What is required:
Restate word for word the lines of the entries below, starting with the line that holds "obtain ⟨hallowed, hrest⟩ := hrespects" and ending with the line that holds "length keeps. -/", and no others.

Segment Start: Dataset

-- ==== Sys2Proof/Laws/State.lean ====
section
/-! SUPPORT. What each update of the state changes and what it leaves: one lemma per field per update. -/

namespace Sys2Proof.Machine

/-! ### Dies and cores -/

@[simp] theorem setDie_mod (s : State) (d : Nat) (x : Die) : (setDie s d x).mod = s.mod := rfl
@[simp] theorem setDie_cores (s : State) (d : Nat) (x : Die) : (setDie s d x).cores = s.cores := rfl
@[simp] theorem setDie_agenda (s : State) (d : Nat) (x : Die) : (setDie s d x).agenda = s.agenda := rfl
@[simp] theorem setDie_focus (s : State) (d : Nat) (x : Die) : (setDie s d x).focus = s.focus := rfl
@[simp] theorem setDie_mail (s : State) (d : Nat) (x : Die) : (setDie s d x).mail = s.mail := rfl
@[simp] theorem setDie_turn (s : State) (d : Nat) (x : Die) : (setDie s d x).turn = s.turn := rfl
@[simp] theorem setDie_clock (s : State) (d : Nat) (x : Die) : (setDie s d x).clock = s.clock := rfl
@[simp] theorem setDie_freeCtr (s : State) (d : Nat) (x : Die) : (setDie s d x).freeCtr = s.freeCtr := rfl

@[simp] theorem setCore_mod (s : State) (c : Nat) (x : Core) : (setCore s c x).mod = s.mod := rfl
@[simp] theorem setCore_dies (s : State) (c : Nat) (x : Core) : (setCore s c x).dies = s.dies := rfl
@[simp] theorem setCore_agenda (s : State) (c : Nat) (x : Core) : (setCore s c x).agenda = s.agenda := rfl
@[simp] theorem setCore_focus (s : State) (c : Nat) (x : Core) : (setCore s c x).focus = s.focus := rfl
@[simp] theorem setCore_mail (s : State) (c : Nat) (x : Core) : (setCore s c x).mail = s.mail := rfl
@[simp] theorem setCore_turn (s : State) (c : Nat) (x : Core) : (setCore s c x).turn = s.turn := rfl
@[simp] theorem setCore_clock (s : State) (c : Nat) (x : Core) : (setCore s c x).clock = s.clock := rfl
@[simp] theorem setCore_freeCtr (s : State) (c : Nat) (x : Core) : (setCore s c x).freeCtr = s.freeCtr := rfl

@[simp] theorem modDie_mod (s : State) (d : Nat) (f : Die → Die) : (modDie s d f).mod = s.mod := rfl
@[simp] theorem modDie_cores (s : State) (d : Nat) (f : Die → Die) : (modDie s d f).cores = s.cores := rfl
@[simp] theorem modDie_agenda (s : State) (d : Nat) (f : Die → Die) : (modDie s d f).agenda = s.agenda := rfl
@[simp] theorem modDie_focus (s : State) (d : Nat) (f : Die → Die) : (modDie s d f).focus = s.focus := rfl
@[simp] theorem modDie_mail (s : State) (d : Nat) (f : Die → Die) : (modDie s d f).mail = s.mail := rfl
@[simp] theorem modDie_turn (s : State) (d : Nat) (f : Die → Die) : (modDie s d f).turn = s.turn := rfl
@[simp] theorem modDie_clock (s : State) (d : Nat) (f : Die → Die) : (modDie s d f).clock = s.clock := rfl
@[simp] theorem modDie_freeCtr (s : State) (d : Nat) (f : Die → Die) : (modDie s d f).freeCtr = s.freeCtr := rfl

@[simp] theorem modCore_mod (s : State) (c : Nat) (f : Core → Core) : (modCore s c f).mod = s.mod := rfl
@[simp] theorem modCore_dies (s : State) (c : Nat) (f : Core → Core) : (modCore s c f).dies = s.dies := rfl
@[simp] theorem modCore_agenda (s : State) (c : Nat) (f : Core → Core) : (modCore s c f).agenda = s.agenda := rfl
@[simp] theorem modCore_focus (s : State) (c : Nat) (f : Core → Core) : (modCore s c f).focus = s.focus := rfl
@[simp] theorem modCore_mail (s : State) (c : Nat) (f : Core → Core) : (modCore s c f).mail = s.mail := rfl
@[simp] theorem modCore_turn (s : State) (c : Nat) (f : Core → Core) : (modCore s c f).turn = s.turn := rfl
@[simp] theorem modCore_clock (s : State) (c : Nat) (f : Core → Core) : (modCore s c f).clock = s.clock := rfl
@[simp] theorem modCore_freeCtr (s : State) (c : Nat) (f : Core → Core) : (modCore s c f).freeCtr = s.freeCtr := rfl
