-- ==== Sys2Proof/Laws/PerInstr.lean ====
section
/-! SUPPORT. What is said of every instruction as syntax, one lemma for each constructor: its word is its own (13 R336 to R343). -/

namespace Sys2Proof.Laws.RoundTrip

open Sys2Proof

/-- A well-formed instruction of a slot class has a word, and the decoder of its class reads that word as the instruction.
A step of the module has no word. -/
def Statement (i : Instr) : Prop :=
  i.wf = true → ∀ c, i.slotClass = some c → ∃ w, encodeNat i = some w ∧ w < 2 ^ 32 ∧ decodeClass c w = .ok i

/-- A slot instruction whose class, word and operation code are known. -/
theorem of_word {i : Instr} {c : SlotClass} {w op : Nat} (hc : i.slotClass = some c) (he : encodeNat i = some w) (hl : w < 2 ^ 32)
    (ho : w / 0x1000000 = op) (hd : decodeClassOp c op w = .ok i) : Statement i := by
  intro h c' hc'
  rw [hc] at hc'
  cases hc'
  refine ⟨w, he, hl, ?_⟩
  rw [decodeClass, ho, hd]
  simp [h]

/-- A step of the module. -/
theorem of_step {i : Instr} (hc : i.slotClass = none) : Statement i := by
  intro _ c h
  rw [hc] at h
  cases h

/-- A field of bits read back. -/
theorem bits_eq {n w : Nat} {v : BitVec n} (h : w % 2 ^ n = v.toNat) : BitVec.ofNat n w = v := BitVec.eq_of_toNat_eq (by simpa using h)

/-- A field of one bit read back. -/
theorem bit_eq {w : Nat} {b : Bool} (h : w = b.toNat) : (w == 1) = b := by
  subst h
  cases b <;> rfl
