/-- Address space 0 of die 0 has a table at physical address 0: page 0x10000 is UC at frame 0x10000, page 0x20000 is not resident, page 0x30000
is WB at frame 0x30000, and page 0x40000 is DEV. a1 to a4 name the pages, a5 the scratchpad of core 1, a6 is odd, and a10 lies in system space. -/
def mapState : State :=
  modCtx (modDie calmState 0 fun d => { d with
    mem := memWrite (memWrite [] 0 (leBytes 8 0x1 ++ leBytes 8 0x1047F ++ leBytes 8 0x204FF ++ leBytes 8 0x3007F ++ leBytes 8 0x4067F)) d.asrBase [1] }) 1 0
    fun t => setAReg (setAReg (setAReg (setAReg (setAReg (setAReg (setAReg t 1 0x10000) 2 0x20000) 3 0x30000) 4 0x40000) 5 0xFD00000000080000) 6 0x10001) 10
      0xFF00000000000000

theorem witness_ScalarLoads :
    (∀ i ∈ ([.ld 4 1 3 0, .lds 4 1 0 0, .ldlu 4 3 3 0, .ld 4 2 3 0, .ld 4 6 3 0, .lds 4 6 1 0, .ldlu 4 6 2 0] : List Instr), Ready mapState 0 i) ∧
    (addrOf mapState 0 1).toNat % 8 = 0 ∧ (coreRead mapState 1 0 0x10000 8 0 false).2 = .bytes (List.replicate 8 0) ∧
    (coreRead mapState 1 0 0x10000 1 0 false).2 = .bytes [0] ∧ (coreRead mapState 1 0 0x30000 8 3 false).2 = .bytes (List.replicate 8 0) ∧
    (coreRead mapState 1 0 0x20000 8 0 false).2 = .nonres ∧ (addrOf mapState 0 6).toNat % 2 ≠ 0 :=
  ⟨all_ready (by decide +kernel), by decide +kernel, by decide +kernel, by decide +kernel, by decide +kernel, by decide +kernel, by decide +kernel⟩

theorem witness_ScalarStores :
    (∀ i ∈ ([.st 4 1 3 0, .st 4 2 0 0, .st 4 6 3 0] : List Instr), Ready mapState 0 i) ∧
    (coreWrite mapState 1 0 0x10000 (leBytes 8 7) 0 false).2 = .bytes [] ∧ (coreWrite mapState 1 0 0x20000 [7] 0 false).2 = .nonres ∧
    (addrOf mapState 0 6).toNat % 8 ≠ 0 :=
  ⟨all_ready (by decide +kernel), by decide +kernel, by decide +kernel, by decide +kernel⟩

/-- What a cache instruction meets at an address: a page that may be read and written, a page without effect, one that permits less, or something else. -/
def lineKind (s : State) (va : Nat) : Nat :=
  match lineLoc s 1 0 va with
  | .page _ _ _ rd wr => if rd && wr then 1 else 0
  | .quiet => 2
  | _ => 3

/-- The page at 0x30000 is WB, resident and permits no access. -/
def unreadState : State := modDie mapState 0 fun d => { d with mem := memWrite d.mem 0x18 (leBytes 8 0x30073) }

theorem witness_CacheLineInstructions :
    (∀ i ∈ ([.cflush 3 0, .cdisc 3 0, .cpref 3 0, .cflush 1 0, .cdisc 1 0, .cpref 1 0, .cflush 10 0, .cdisc 10 0, .cpref 10 0] : List Instr),
      Ready mapState 0 i) ∧
    (addrOf mapState 0 10).toNat / 2 ^ 56 = 0xFF ∧ (addrOf mapState 0 3).toNat / 2 ^ 56 ≠ 0xFF ∧ (addrOf mapState 0 1).toNat / 2 ^ 56 ≠ 0xFF ∧
    lineKind mapState 0x30000 = 1 ∧ lineKind mapState 0x10000 = 2 ∧ lineKind unreadState 0x30000 = 0 := by
  refine ⟨all_ready ?_, ?_, ?_, ?_, ?_, ?_, ?_⟩ <;> decide +kernel

/-- The shape is 2 by 3 and the type FP32; a7 is a scratchpad address that is no multiple of 4. -/
def tileState : State := modCtx mapState 1 0 fun t => setSReg (setAReg { t with shp := 0x201 } 7 0xFD00000000080002) 1 64

theorem witness_TileLoadsAndStores :
    (∀ i ∈ ([.vld 63 5 1 0 0, .vld 1 5 1 5 3, .vst 1 5 1 0 0, .vld 1 7 1 0 0, .vst 1 7 1 0 0] : List Instr), Ready tileState 0 i) ∧
    tileTrap (ctxOf tileState 1 0) 0xFD00000000080000 64 0 0 = none ∧
    (((List.range (shpRows (ctxOf tileState 1 0))).foldl (loadRow (ctxOf tileState 1 0) 1 0 0xFD00000000080000 64 0 0 0) { s := tileState, mask := 0 }).fails).isEmpty = true ∧
    (((storeUnits tileState (ctxOf tileState 1 0) 0xFD00000000080000 64 0 0).foldl (storeRow (ctxOf tileState 1 0) 1 0 (tileOf tileState 1) 0xFD00000000080000 64 0 0 0)
      { s := tileState, mask := 0 }).fails).isEmpty = true ∧
    (tileTrap (ctxOf tileState 1 0) 0xFD00000000080002 64 0 0).map (·.1) = some 8 :=
  ⟨all_ready (by decide +kernel), by decide +kernel, by decide +kernel, by decide +kernel, by decide +kernel⟩

/-- The word at a1 is full. -/
def fullState : State := modDie mapState 0 fun d => setFull d 0x10000 true
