/-- An executed command that the sequence allows: a UENTER finds no barrier pending. -/
theorem of_exec {i : Instr} {owed : Bool} (hno : s.faults.hazard = false) (hallowed : i = .uenter → owed = false)
    (hrest : respectsBarrier s.params.syncRequired (owedAfter s.params.syncRequired owed i) s.inbox = true)
    (howed : isHalted s = false → s.syncPending = owed) (h : exec i s = .next t) : BarrierRespected t where
  noHazard := by
    refine Bool.eq_false_iff.mpr fun hafter => ?_
    obtain ⟨hrun, huenter, hpending⟩ := uenter_of_hazard h hno hafter
    exact absurd (hpending.symm.trans ((howed hrun).trans (hallowed huenter))) nofun
  respected := by
    have heff := effect_of_exec h
    refine ⟨owedAfter s.params.syncRequired owed i, by rwa [heff.params_eq, heff.inbox_eq], fun hrun => ?_⟩
    have hbefore := running_of_exec h hrun
    rw [syncPending_of_exec hbefore h, howed hbefore]

theorem of_step (h : BarrierRespected s) (hstep : step s = .next t) : BarrierRespected t := by
  obtain ⟨hno, owed, hrespects, howed⟩ := h
  rcases step_cases hstep with ⟨-, rfl⟩ | ⟨rest, hin, rfl⟩ | ⟨c, rest, i, hin, hdec, hexec⟩ | ⟨c, rest, e, hin, hdec, -, hill⟩
  · exact ⟨hno, owed, hrespects, howed⟩
  · rw [hin, respectsBarrier_reset] at hrespects
    exact ⟨rfl, false, hrespects, fun _ => rfl⟩
  · rw [hin, respectsBarrier_command, hdec, respectsBarrierAt_ok] at hrespects
    obtain ⟨hallowed, hrest⟩ := hrespects
    exact of_exec (s := withInbox s rest) hno hallowed hrest howed hexec
  · rw [hin, respectsBarrier_command, hdec, respectsBarrierAt_error] at hrespects
    obtain ⟨r, rfl⟩ := unlessHalted_raise_eq_respond hill
    exact ⟨hno, owed, hrespects, howed⟩

end BarrierRespected

/-- What every step keeps, a run of any length keeps. -/
theorem run_keeps {P : State → Prop} (hstep : ∀ s t, P s → step s = .next t → P t) (k : Nat) {s t : State} (hs : P s)
    (hrun : Host.Core.run Sys2Proof.core k s = .next t) : P t := by
  induction k generalizing s with
  | zero => exact Host.Outcome.next.inj hrun ▸ hs
  | succ k ih =>
    cases h : Sys2Proof.core.step s with
    | next s' =>
      simp only [Host.Core.run, h] at hrun
      exact ih (hstep s s' hs h) hrun
    | fault | refused => simp [Host.Core.run, h] at hrun

/-- Settles O47: the run starts with the block's own flag as what is owed, and every step keeps the invariant. -/
theorem barrierRespectingRunNeverFaultsHazard : Obligations.BarrierRespectingRunNeverFaultsHazard := by
  unfold Obligations.BarrierRespectingRunNeverFaultsHazard
  intro k s t hno hrespects hrun
  have hstart : BarrierRespected s := ⟨hno, s.syncPending, hrespects, fun _ => rfl⟩
  exact (run_keeps (fun _ _ => BarrierRespected.of_step) k hstart hrun).noHazard

end Sys2Proof.Machine
end

section
/-! SUPPORT. What the spec derives of the VSID function (40_vsid.md R103, R104): the low nibble of a VSID is its segment, and
two VSIDs are the same exactly when the segments are and the context ids agree modulo 2^20. -/

namespace Sys2Proof.Machine

theorem exec_vsid {s : State} (hrun : isHalted s = false) (ctx : Word) (seg : BitVec 4) :
    exec (.vsid ctx seg) s = answerOk s (.vsid (vsidOf ctx seg)) :=
  unlessHalted_running hrun _

theorem answerOk_inj {s : State} {a b : Results} : answerOk s a = answerOk s b ↔ a = b := by
  simp [answerOk]

/-- The sum of R100 as a number: the context id's share of it is a multiple of 16. -/
theorem vsidOf_toNat (ctx : Word) (seg : BitVec 4) :
    (vsidOf ctx seg).toNat = (ctx.toNat * 897 * 16 + seg.toNat * 0x111) % 2 ^ 24 := by
  rw [vsidOf_eq, BitVec.toNat_ofNat]

theorem vsidOf_lowNibble (ctx : Word) (seg : BitVec 4) : (vsidOf ctx seg).extractLsb' 0 4 = seg := by
  refine BitVec.eq_of_toNat_eq ?_
  rw [toNat_field, vsidOf_toNat]
  omega

/-- Settles O3: 0x111 is 1 modulo 16, and the context id's share is 0. -/
theorem vsidLowNibbleIsSegment : Obligations.VsidLowNibbleIsSegment := by
  unfold Obligations.VsidLowNibbleIsSegment
  exact fun ctx seg s hrun => ⟨vsidOf ctx seg, exec_vsid hrun ctx seg, vsidOf_lowNibble ctx seg⟩

/-- Within one segment, 16 comes off the factor and the modulus, and 897 is odd. -/
theorem vsidOf_eq_iff_ctx (c1 c2 : Word) (seg : BitVec 4) :
    vsidOf c1 seg = vsidOf c2 seg ↔ c1.toNat % 2 ^ 20 = c2.toNat % 2 ^ 20 := by
  rw [← BitVec.toNat_inj, vsidOf_toNat, vsidOf_toNat]
  calc c1.toNat * 897 * 16 + seg.toNat * 0x111 ≡ c2.toNat * 897 * 16 + seg.toNat * 0x111 [MOD 2 ^ 24]
    _ ↔ c1.toNat * 897 * 16 ≡ c2.toNat * 897 * 16 [MOD 2 ^ 20 * 16] :=
      ⟨Nat.ModEq.add_right_cancel' _, Nat.ModEq.add_right _⟩
    _ ↔ c1.toNat * 897 ≡ c2.toNat * 897 [MOD 2 ^ 20] := Nat.ModEq.mul_right_cancel_iff' (by decide)
    _ ↔ c1.toNat ≡ c2.toNat [MOD 2 ^ 20] :=
      ⟨Nat.ModEq.cancel_right_of_coprime (by decide), Nat.ModEq.mul_right _⟩

theorem vsidOf_eq_iff (c1 c2 : Word) (s1 s2 : BitVec 4) :
    vsidOf c1 s1 = vsidOf c2 s2 ↔ s1 = s2 ∧ c1.toNat % 2 ^ 20 = c2.toNat % 2 ^ 20 := by
  constructor
  · intro h
    obtain rfl : s1 = s2 := by rw [← vsidOf_lowNibble c1 s1, h, vsidOf_lowNibble]
    exact ⟨rfl, (vsidOf_eq_iff_ctx c1 c2 s1).mp h⟩
  · rintro ⟨rfl, hctx⟩
    exact (vsidOf_eq_iff_ctx c1 c2 s1).mpr hctx

/-- Settles O4: the answers agree when the VSIDs do, which show the segment and the context id modulo 2^20. -/
theorem vsidCollisionsAreExactlyMod20 : Obligations.VsidCollisionsAreExactlyMod20 := by
  unfold Obligations.VsidCollisionsAreExactlyMod20
  intro c1 c2 s1 s2 s hrun
  rw [exec_vsid hrun, exec_vsid hrun, answerOk_inj, Results.vsid.injEq, vsidOf_eq_iff]
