-- ==== Sys2Proof/Machine/Table.lean ====
section
/-! DEFINITION. Finite tables as plain data: lists of a key and a value, the keys rising.

Memory is such a list of bytes in which no entry equals what an unlisted address reads as, so equal
memories are equal lists. -/

namespace Sys2Proof.Machine

/-- A finite table: keys strictly rising. -/
abbrev Tab (α : Type) := List (Nat × α)

/-- The value at a key, if the table lists it. -/
def Tab.find? {α : Type} : Tab α → Nat → Option α
  | [], _ => none
  | (k, v) :: rest, n => if n = k then some v else if n < k then none else Tab.find? rest n

/-- The table with the value v at key n. -/
def Tab.put {α : Type} : Tab α → Nat → α → Tab α
  | [], n, v => [(n, v)]
  | (k, w) :: rest, n, v =>
    if n < k then (n, v) :: (k, w) :: rest
    else if n = k then (n, v) :: rest
    else (k, w) :: Tab.put rest n v

/-- The table without key n. -/
def Tab.drop {α : Type} : Tab α → Nat → Tab α
  | [], _ => []
  | (k, w) :: rest, n =>
    if n < k then (k, w) :: rest
    else if n = k then rest
    else (k, w) :: Tab.drop rest n

/-- The keys rise strictly from a bound that the first key must exceed. -/
def Tab.above {α : Type} : Option Nat → Tab α → Bool
  | _, [] => true
  | none, (k, _) :: rest => Tab.above (some k) rest
  | some b, (k, _) :: rest => decide (b < k) && Tab.above (some k) rest

/-- The canonical form of a table: keys strictly rising. -/
def Tab.wf {α : Type} (t : Tab α) : Bool := Tab.above none t

/-- The table with f applied at key n, if it is listed. -/
def Tab.modify {α : Type} (t : Tab α) (n : Nat) (f : α → α) : Tab α :=
  match t.find? n with
  | none => t
  | some v => t.put n (f v)

/-- A table whose unlisted keys read as d: the value at n. -/
def Tab.getD {α : Type} (t : Tab α) (n : Nat) (d : α) : α := (t.find? n).getD d

/-- A table whose unlisted keys read as d, with v at n: no entry equals d. -/
def Tab.setD {α : Type} [DecidableEq α] (t : Tab α) (n : Nat) (d v : α) : Tab α :=
  if v = d then t.drop n else t.put n v

/-- The memory of the package and of what it reaches: bytes by key, as Host.Cell (Machine/Ops.lean lays out
the keys). -/
abbrev Memory := Tab (BitVec 8)

/-- What a byte that nothing has written reads as. The specification gives memory no reset contents
(R117 to R119): DESIGN CHOICE, log 9. -/
def Memory.unwritten : BitVec 8 := 0

/-- The byte at a key. -/
def Memory.read (m : Memory) (a : Nat) : BitVec 8 := m.getD a Memory.unwritten

/-- The memory with byte b at key a. -/
def Memory.write (m : Memory) (a : Nat) (b : BitVec 8) : Memory := m.setD a Memory.unwritten b

/-- The canonical form of a memory: keys strictly rising, and no entry that an unlisted key would read as. -/
def Memory.wf (m : Memory) : Bool := Tab.wf m && m.all (fun c => c.2 != Memory.unwritten)

/-- n bytes from key a, the lowest first. -/
def Memory.readBytes (m : Memory) (a : Nat) : Nat → List (BitVec 8)
  | 0 => []
  | n + 1 => m.read a :: Memory.readBytes m (a + 1) n

/-- The memory with the bytes bs from key a on, the first at the lowest key. -/
def Memory.writeBytes (m : Memory) (a : Nat) : List (BitVec 8) → Memory
  | [] => m
  | b :: rest => Memory.writeBytes (m.write a b) (a + 1) rest

/-- A little-endian number from bytes (R215, R286). -/
def leNat : List (BitVec 8) → Nat
  | [] => 0
  | b :: rest => b.toNat + 256 * leNat rest

/-- n little-endian bytes of a number. -/
def leBytes : Nat → Nat → List (BitVec 8)
  | 0, _ => []
  | n + 1, v => BitVec.ofNat 8 v :: leBytes n (v / 256)

end Sys2Proof.Machine
end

Segment End: Dataset

Solution for this problem:
    obtain ⟨hallowed, hrest⟩ := hrespects
    exact of_exec (s := withInbox s rest) hno hallowed hrest howed hexec
  · rw [hin, respectsBarrier_command, hdec, respectsBarrierAt_error] at hrespects
    obtain ⟨r, rfl⟩ := unlessHalted_raise_eq_respond hill
    exact ⟨hno, owed, hrespects, howed⟩

end BarrierRespected

/-- What every step keeps, a run of any length keeps. -/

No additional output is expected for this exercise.